- _Task details_: Lines from the top of the entries through the line that has "matrix : Nat" must be duplicated exactly, and no others.

- _Supplied data_:
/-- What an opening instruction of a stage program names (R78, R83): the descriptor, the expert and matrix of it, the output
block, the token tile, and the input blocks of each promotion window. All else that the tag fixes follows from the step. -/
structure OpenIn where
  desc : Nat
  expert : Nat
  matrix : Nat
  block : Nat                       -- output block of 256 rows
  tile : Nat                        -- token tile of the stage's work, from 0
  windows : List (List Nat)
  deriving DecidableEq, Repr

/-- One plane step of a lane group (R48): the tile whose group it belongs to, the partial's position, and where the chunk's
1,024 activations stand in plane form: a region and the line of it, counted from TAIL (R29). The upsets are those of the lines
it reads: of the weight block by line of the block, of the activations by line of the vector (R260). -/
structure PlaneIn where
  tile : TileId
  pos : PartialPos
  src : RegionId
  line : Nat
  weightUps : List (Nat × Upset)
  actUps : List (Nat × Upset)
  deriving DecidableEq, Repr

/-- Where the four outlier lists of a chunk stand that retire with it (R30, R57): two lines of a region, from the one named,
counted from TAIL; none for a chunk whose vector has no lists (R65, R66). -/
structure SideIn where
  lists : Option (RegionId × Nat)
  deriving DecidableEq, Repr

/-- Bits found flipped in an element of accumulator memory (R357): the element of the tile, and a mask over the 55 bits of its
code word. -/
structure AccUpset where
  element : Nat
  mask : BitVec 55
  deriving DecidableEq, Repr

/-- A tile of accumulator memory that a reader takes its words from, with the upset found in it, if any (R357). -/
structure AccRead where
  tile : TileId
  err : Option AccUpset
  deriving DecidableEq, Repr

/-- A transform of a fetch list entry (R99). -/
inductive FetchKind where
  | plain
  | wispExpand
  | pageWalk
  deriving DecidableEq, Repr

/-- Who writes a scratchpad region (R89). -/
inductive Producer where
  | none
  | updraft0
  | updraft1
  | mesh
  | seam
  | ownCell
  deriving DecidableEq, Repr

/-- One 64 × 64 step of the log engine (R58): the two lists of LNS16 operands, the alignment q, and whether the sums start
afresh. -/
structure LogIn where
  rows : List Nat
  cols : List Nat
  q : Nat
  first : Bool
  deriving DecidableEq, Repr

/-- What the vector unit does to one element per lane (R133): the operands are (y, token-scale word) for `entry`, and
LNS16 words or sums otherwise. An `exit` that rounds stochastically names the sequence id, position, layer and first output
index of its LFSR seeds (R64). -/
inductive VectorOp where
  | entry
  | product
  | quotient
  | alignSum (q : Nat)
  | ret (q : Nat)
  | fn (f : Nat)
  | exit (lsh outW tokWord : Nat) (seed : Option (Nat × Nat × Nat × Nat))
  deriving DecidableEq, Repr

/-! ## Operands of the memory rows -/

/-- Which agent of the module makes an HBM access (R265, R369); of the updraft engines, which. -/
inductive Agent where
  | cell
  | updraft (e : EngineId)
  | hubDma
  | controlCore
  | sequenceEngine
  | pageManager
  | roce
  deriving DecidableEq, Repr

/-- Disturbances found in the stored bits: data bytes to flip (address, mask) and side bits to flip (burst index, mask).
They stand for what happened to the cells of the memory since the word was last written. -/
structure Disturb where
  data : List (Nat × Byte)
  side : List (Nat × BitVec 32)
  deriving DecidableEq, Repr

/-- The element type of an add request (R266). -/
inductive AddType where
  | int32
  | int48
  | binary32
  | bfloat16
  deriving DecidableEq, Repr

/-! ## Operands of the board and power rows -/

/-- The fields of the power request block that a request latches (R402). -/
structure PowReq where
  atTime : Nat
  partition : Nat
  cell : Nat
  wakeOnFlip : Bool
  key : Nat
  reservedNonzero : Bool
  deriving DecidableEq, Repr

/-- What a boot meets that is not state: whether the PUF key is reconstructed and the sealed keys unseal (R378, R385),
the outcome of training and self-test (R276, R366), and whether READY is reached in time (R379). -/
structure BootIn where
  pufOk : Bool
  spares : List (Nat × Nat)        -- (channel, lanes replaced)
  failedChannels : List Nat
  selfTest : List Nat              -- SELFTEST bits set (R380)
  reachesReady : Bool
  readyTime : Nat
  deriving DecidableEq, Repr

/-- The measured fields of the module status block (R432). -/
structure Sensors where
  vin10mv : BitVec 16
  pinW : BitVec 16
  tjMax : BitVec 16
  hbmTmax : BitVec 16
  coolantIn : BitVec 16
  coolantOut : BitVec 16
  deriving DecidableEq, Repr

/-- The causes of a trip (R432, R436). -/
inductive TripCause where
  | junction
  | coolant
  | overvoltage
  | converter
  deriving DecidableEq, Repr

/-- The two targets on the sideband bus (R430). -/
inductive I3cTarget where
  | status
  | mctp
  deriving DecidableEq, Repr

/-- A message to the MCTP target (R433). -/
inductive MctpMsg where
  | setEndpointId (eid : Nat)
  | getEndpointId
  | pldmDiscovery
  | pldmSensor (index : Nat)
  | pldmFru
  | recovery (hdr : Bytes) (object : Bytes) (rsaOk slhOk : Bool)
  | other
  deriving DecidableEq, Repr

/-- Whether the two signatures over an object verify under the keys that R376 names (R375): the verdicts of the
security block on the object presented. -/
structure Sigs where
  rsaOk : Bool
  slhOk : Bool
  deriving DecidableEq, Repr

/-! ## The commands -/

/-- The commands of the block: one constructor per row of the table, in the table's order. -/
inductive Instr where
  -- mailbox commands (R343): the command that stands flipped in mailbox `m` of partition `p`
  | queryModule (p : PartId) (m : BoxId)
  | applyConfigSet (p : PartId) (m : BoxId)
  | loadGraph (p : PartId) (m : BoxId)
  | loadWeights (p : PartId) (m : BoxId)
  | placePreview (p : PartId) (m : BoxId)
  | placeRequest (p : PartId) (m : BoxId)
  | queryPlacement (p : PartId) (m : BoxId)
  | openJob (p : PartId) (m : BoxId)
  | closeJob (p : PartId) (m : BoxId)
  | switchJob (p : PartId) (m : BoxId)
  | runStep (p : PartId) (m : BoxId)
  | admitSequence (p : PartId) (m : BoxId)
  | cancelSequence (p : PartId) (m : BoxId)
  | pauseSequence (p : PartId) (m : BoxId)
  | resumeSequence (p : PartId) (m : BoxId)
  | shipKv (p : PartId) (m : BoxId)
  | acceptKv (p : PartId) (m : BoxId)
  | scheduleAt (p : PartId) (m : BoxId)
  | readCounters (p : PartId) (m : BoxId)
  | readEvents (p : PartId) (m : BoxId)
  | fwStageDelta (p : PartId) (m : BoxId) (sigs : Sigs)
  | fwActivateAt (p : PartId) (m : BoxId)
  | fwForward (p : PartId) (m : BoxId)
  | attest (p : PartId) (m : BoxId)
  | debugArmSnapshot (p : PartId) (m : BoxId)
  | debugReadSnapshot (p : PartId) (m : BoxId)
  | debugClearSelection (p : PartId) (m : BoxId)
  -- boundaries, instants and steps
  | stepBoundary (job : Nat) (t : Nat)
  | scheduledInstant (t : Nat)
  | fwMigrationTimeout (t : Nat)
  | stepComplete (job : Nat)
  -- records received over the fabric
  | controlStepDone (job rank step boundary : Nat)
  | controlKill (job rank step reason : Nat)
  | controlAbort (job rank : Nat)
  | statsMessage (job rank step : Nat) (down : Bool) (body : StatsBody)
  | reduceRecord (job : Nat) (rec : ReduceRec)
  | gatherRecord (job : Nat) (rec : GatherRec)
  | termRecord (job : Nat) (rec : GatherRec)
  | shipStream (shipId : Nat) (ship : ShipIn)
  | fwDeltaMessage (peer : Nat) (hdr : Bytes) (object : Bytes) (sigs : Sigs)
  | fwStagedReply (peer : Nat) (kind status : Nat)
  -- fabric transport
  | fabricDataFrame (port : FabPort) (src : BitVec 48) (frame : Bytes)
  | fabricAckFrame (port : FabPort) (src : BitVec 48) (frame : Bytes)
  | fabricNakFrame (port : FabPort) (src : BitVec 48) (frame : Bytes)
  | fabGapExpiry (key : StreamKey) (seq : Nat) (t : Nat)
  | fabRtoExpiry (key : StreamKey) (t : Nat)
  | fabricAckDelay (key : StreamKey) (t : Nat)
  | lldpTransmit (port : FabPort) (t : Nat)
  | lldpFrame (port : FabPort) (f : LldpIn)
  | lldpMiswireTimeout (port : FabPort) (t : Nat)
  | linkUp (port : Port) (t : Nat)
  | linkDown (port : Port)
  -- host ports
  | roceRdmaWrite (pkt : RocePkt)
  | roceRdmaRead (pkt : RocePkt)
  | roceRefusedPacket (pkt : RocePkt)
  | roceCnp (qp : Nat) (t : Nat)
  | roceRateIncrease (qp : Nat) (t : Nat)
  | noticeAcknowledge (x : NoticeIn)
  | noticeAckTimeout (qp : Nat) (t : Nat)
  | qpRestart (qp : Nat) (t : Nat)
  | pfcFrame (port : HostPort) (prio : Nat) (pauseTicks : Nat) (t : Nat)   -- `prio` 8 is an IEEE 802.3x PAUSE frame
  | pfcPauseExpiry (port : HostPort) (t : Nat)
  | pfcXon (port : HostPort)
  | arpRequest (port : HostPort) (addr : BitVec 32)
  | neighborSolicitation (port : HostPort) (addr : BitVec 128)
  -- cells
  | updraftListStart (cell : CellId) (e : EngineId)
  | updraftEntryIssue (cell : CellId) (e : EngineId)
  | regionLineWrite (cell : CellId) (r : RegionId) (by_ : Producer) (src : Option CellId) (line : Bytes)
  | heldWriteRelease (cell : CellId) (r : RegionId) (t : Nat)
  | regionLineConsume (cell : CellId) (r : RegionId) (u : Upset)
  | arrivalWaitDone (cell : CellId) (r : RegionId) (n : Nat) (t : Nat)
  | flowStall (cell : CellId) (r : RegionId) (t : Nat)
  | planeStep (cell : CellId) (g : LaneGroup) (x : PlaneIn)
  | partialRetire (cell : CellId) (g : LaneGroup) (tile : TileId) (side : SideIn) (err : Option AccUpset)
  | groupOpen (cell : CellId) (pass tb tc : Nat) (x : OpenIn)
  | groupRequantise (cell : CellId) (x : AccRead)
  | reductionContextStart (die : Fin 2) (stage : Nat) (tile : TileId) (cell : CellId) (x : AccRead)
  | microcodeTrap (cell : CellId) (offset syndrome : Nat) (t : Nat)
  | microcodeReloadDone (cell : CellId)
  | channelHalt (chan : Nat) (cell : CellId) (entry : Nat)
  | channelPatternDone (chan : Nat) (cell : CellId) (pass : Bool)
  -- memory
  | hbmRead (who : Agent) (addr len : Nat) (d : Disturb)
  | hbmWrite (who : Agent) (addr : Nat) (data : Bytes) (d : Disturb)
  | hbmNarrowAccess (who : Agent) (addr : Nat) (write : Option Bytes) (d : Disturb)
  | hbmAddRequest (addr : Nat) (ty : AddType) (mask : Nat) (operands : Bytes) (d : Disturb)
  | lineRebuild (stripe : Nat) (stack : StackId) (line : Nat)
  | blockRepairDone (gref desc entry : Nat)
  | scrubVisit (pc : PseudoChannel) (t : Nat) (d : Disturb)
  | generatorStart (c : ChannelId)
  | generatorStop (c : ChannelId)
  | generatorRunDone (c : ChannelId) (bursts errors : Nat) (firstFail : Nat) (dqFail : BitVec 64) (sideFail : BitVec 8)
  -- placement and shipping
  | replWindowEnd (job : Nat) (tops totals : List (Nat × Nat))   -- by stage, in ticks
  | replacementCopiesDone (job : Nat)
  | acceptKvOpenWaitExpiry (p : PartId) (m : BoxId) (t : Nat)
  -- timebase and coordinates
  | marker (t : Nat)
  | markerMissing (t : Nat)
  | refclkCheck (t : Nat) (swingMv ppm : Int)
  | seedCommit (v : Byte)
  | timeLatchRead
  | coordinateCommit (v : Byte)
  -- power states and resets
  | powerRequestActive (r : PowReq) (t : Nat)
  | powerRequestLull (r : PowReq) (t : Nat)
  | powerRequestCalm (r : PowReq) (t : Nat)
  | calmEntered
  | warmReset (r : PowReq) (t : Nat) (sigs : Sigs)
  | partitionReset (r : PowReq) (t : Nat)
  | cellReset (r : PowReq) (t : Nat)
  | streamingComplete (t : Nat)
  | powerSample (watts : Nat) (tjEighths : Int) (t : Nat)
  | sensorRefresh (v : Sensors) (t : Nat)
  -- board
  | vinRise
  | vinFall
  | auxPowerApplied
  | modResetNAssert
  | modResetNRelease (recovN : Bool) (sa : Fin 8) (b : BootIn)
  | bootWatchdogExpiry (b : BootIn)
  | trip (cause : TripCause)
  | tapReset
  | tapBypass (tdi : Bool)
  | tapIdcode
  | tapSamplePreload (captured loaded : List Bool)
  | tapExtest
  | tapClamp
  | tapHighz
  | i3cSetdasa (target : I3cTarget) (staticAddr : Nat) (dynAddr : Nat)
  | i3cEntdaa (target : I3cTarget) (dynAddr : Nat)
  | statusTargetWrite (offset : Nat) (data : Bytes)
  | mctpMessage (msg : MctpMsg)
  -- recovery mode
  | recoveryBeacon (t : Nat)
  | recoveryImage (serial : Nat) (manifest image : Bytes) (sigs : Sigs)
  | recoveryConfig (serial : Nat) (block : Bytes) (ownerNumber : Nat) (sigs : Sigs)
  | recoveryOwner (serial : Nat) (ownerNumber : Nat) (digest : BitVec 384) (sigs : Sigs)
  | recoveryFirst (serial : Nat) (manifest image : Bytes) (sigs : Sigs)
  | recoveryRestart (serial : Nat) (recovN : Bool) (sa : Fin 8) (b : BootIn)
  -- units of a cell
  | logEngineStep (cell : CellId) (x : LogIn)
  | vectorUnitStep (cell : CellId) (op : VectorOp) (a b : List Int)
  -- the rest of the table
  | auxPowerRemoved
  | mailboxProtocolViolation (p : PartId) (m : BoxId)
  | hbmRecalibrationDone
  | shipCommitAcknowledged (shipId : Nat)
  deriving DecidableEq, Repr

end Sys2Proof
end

- _Task answer_:
/-- What an opening instruction of a stage program names (R78, R83): the descriptor, the expert and matrix of it, the output
block, the token tile, and the input blocks of each promotion window. All else that the tag fixes follows from the step. -/
structure OpenIn where
  desc : Nat
  expert : Nat
  matrix : Nat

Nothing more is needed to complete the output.